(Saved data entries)
────────
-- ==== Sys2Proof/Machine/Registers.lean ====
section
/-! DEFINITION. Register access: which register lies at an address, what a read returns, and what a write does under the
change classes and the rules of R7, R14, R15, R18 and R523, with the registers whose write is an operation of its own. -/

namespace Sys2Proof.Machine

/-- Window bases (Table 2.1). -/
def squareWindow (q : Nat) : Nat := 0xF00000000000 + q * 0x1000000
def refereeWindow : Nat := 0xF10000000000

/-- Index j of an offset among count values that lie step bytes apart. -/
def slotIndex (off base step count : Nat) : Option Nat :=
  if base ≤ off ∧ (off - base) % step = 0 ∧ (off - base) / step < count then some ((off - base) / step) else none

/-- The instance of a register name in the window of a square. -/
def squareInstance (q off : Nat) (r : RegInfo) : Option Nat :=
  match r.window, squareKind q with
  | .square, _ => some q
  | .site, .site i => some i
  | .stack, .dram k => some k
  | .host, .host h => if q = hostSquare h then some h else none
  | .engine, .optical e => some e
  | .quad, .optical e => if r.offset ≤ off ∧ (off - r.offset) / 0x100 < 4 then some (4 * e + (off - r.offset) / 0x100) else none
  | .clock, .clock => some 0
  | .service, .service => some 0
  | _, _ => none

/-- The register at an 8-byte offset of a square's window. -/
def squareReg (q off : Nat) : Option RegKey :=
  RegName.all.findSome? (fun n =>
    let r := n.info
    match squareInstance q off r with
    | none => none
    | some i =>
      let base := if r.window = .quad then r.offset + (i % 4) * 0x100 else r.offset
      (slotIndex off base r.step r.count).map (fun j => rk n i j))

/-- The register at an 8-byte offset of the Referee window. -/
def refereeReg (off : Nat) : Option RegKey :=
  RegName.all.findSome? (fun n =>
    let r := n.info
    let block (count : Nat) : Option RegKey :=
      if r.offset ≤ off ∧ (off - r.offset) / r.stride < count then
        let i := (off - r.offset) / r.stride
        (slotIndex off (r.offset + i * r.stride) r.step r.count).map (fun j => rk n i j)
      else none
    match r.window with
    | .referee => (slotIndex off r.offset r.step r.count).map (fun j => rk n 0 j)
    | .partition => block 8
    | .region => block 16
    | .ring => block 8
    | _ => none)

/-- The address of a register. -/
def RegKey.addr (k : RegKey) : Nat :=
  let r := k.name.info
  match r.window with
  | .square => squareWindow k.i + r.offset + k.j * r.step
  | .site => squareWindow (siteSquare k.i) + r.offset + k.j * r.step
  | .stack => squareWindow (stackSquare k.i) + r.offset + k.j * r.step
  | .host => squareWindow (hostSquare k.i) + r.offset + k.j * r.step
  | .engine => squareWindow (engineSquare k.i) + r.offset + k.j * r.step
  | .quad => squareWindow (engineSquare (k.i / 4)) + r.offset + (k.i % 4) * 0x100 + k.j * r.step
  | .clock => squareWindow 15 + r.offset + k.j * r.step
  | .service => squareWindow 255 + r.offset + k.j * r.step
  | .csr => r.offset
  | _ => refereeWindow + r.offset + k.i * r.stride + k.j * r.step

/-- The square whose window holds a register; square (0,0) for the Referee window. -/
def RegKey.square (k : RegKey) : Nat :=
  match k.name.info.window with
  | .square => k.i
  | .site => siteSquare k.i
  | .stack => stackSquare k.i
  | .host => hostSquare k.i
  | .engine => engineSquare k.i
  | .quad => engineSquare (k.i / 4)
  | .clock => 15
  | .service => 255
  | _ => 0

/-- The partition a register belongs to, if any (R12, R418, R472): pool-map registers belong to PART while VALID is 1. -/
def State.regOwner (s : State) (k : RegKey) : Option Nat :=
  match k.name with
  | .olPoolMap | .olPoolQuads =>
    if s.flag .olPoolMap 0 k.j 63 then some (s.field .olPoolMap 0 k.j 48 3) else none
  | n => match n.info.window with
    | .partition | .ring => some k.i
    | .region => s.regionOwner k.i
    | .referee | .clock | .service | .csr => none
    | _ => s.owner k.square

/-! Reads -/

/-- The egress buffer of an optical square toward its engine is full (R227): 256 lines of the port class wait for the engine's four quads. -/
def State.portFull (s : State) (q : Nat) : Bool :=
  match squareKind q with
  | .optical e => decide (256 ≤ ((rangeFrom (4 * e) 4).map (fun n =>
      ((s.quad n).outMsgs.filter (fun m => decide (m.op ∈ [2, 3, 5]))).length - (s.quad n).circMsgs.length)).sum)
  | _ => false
────────
[HOW TO COMPLETE THIS TASK] Copy every line of the data above in which the string "region" appears.

[RESULT OF THIS EXERCISE]
    | .region => block 16
    | .region => s.regionOwner k.i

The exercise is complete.